Task input START

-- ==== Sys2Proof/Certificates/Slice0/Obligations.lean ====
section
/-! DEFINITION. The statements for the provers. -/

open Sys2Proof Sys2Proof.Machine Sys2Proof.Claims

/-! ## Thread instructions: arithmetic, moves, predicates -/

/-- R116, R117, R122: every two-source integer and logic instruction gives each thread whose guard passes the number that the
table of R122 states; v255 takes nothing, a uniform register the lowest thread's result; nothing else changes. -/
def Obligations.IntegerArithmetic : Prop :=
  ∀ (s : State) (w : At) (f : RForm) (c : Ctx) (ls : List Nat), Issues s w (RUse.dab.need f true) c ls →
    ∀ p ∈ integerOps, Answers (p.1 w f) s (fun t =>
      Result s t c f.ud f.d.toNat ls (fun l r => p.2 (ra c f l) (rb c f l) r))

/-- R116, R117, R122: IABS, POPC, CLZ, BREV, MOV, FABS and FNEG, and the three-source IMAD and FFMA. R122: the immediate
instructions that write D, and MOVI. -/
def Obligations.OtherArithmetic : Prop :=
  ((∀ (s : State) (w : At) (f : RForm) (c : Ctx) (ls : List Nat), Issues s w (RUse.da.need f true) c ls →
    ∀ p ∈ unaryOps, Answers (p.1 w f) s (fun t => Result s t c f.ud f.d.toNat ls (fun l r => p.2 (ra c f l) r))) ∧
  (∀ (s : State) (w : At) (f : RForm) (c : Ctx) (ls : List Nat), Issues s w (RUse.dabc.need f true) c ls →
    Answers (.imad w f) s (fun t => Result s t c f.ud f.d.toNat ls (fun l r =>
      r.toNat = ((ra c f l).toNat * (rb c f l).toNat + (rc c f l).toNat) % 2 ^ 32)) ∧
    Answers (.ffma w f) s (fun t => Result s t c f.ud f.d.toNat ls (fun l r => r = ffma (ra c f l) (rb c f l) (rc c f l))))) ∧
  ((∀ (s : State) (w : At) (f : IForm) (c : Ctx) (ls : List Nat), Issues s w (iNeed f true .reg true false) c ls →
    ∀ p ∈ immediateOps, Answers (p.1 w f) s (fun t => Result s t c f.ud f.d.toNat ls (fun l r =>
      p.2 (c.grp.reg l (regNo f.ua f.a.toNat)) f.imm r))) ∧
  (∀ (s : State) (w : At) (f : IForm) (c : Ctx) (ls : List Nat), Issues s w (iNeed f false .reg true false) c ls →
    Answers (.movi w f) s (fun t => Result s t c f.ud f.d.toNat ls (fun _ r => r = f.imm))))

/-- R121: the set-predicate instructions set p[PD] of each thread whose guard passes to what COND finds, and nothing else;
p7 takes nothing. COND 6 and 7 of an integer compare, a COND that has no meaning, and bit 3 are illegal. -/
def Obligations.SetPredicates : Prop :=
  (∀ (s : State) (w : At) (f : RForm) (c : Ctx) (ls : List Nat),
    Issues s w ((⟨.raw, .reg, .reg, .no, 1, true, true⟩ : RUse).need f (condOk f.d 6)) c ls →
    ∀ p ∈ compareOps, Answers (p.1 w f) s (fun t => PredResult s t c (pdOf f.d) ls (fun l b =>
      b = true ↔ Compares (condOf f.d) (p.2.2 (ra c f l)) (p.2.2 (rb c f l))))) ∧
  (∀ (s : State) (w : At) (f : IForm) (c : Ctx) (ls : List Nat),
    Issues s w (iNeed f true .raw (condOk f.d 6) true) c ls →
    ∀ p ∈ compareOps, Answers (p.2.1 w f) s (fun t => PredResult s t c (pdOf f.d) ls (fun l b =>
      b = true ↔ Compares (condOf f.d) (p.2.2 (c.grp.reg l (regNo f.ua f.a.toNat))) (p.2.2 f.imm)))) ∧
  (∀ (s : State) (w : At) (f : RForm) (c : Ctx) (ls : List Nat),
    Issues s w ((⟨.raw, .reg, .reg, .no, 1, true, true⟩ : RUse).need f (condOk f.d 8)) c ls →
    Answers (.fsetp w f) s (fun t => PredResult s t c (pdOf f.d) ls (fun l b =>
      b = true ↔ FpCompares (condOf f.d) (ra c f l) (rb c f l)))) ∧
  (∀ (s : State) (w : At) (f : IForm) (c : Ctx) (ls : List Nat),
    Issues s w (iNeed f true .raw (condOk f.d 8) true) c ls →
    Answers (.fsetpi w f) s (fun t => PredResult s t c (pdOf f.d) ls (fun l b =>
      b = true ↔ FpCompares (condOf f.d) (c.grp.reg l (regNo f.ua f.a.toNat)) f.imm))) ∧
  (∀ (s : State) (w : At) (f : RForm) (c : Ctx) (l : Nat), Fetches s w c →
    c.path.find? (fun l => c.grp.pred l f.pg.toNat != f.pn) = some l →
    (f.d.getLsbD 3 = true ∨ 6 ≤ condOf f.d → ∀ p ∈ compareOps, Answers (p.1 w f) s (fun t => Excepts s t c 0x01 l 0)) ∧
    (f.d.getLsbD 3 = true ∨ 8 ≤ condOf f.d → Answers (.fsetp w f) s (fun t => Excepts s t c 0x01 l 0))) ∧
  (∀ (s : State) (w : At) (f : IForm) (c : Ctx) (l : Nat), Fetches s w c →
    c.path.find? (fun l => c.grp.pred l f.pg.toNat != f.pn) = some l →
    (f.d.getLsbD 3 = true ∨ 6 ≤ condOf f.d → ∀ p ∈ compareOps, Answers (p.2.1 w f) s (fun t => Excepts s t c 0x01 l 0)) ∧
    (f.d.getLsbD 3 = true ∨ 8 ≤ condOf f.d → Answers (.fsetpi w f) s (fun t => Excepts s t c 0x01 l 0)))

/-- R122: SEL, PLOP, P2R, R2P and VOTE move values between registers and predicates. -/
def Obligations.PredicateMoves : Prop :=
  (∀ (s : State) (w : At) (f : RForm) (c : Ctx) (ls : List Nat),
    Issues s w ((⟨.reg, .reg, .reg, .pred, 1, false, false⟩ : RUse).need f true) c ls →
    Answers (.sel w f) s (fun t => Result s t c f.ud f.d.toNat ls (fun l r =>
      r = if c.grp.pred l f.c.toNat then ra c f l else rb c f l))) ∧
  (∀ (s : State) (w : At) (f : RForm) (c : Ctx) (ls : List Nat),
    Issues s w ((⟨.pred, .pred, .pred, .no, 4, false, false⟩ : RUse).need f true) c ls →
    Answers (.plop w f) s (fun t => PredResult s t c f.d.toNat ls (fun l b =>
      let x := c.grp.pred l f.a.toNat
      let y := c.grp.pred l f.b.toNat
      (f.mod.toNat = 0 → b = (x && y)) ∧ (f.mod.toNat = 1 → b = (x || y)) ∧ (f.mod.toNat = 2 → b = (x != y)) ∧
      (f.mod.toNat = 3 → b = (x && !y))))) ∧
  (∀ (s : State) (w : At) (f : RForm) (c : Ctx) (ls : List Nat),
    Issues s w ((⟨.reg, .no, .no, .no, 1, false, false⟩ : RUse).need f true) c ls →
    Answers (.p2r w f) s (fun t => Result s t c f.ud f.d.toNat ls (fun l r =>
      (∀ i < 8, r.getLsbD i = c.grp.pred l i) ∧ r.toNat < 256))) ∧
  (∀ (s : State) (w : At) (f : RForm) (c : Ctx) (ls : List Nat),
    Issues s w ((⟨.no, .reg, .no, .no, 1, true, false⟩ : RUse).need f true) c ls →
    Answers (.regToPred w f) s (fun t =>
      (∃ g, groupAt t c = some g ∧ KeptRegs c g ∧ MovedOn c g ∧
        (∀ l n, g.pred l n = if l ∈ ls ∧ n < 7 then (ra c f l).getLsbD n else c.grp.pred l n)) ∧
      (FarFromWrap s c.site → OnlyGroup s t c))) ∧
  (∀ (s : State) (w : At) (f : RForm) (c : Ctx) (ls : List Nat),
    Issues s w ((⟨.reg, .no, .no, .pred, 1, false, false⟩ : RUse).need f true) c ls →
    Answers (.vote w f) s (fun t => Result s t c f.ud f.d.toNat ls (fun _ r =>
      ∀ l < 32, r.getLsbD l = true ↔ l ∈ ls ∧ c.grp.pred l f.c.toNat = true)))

Task input END

## Task brief
Restate the data verbatim through the "def Obligations.IntegerArithmetic : Prop" line.

## Written answer
-- ==== Sys2Proof/Certificates/Slice0/Obligations.lean ====
section
/-! DEFINITION. The statements for the provers. -/

open Sys2Proof Sys2Proof.Machine Sys2Proof.Claims

/-! ## Thread instructions: arithmetic, moves, predicates -/

/-- R116, R117, R122: every two-source integer and logic instruction gives each thread whose guard passes the number that the
table of R122 states; v255 takes nothing, a uniform register the lowest thread's result; nothing else changes. -/
def Obligations.IntegerArithmetic : Prop :=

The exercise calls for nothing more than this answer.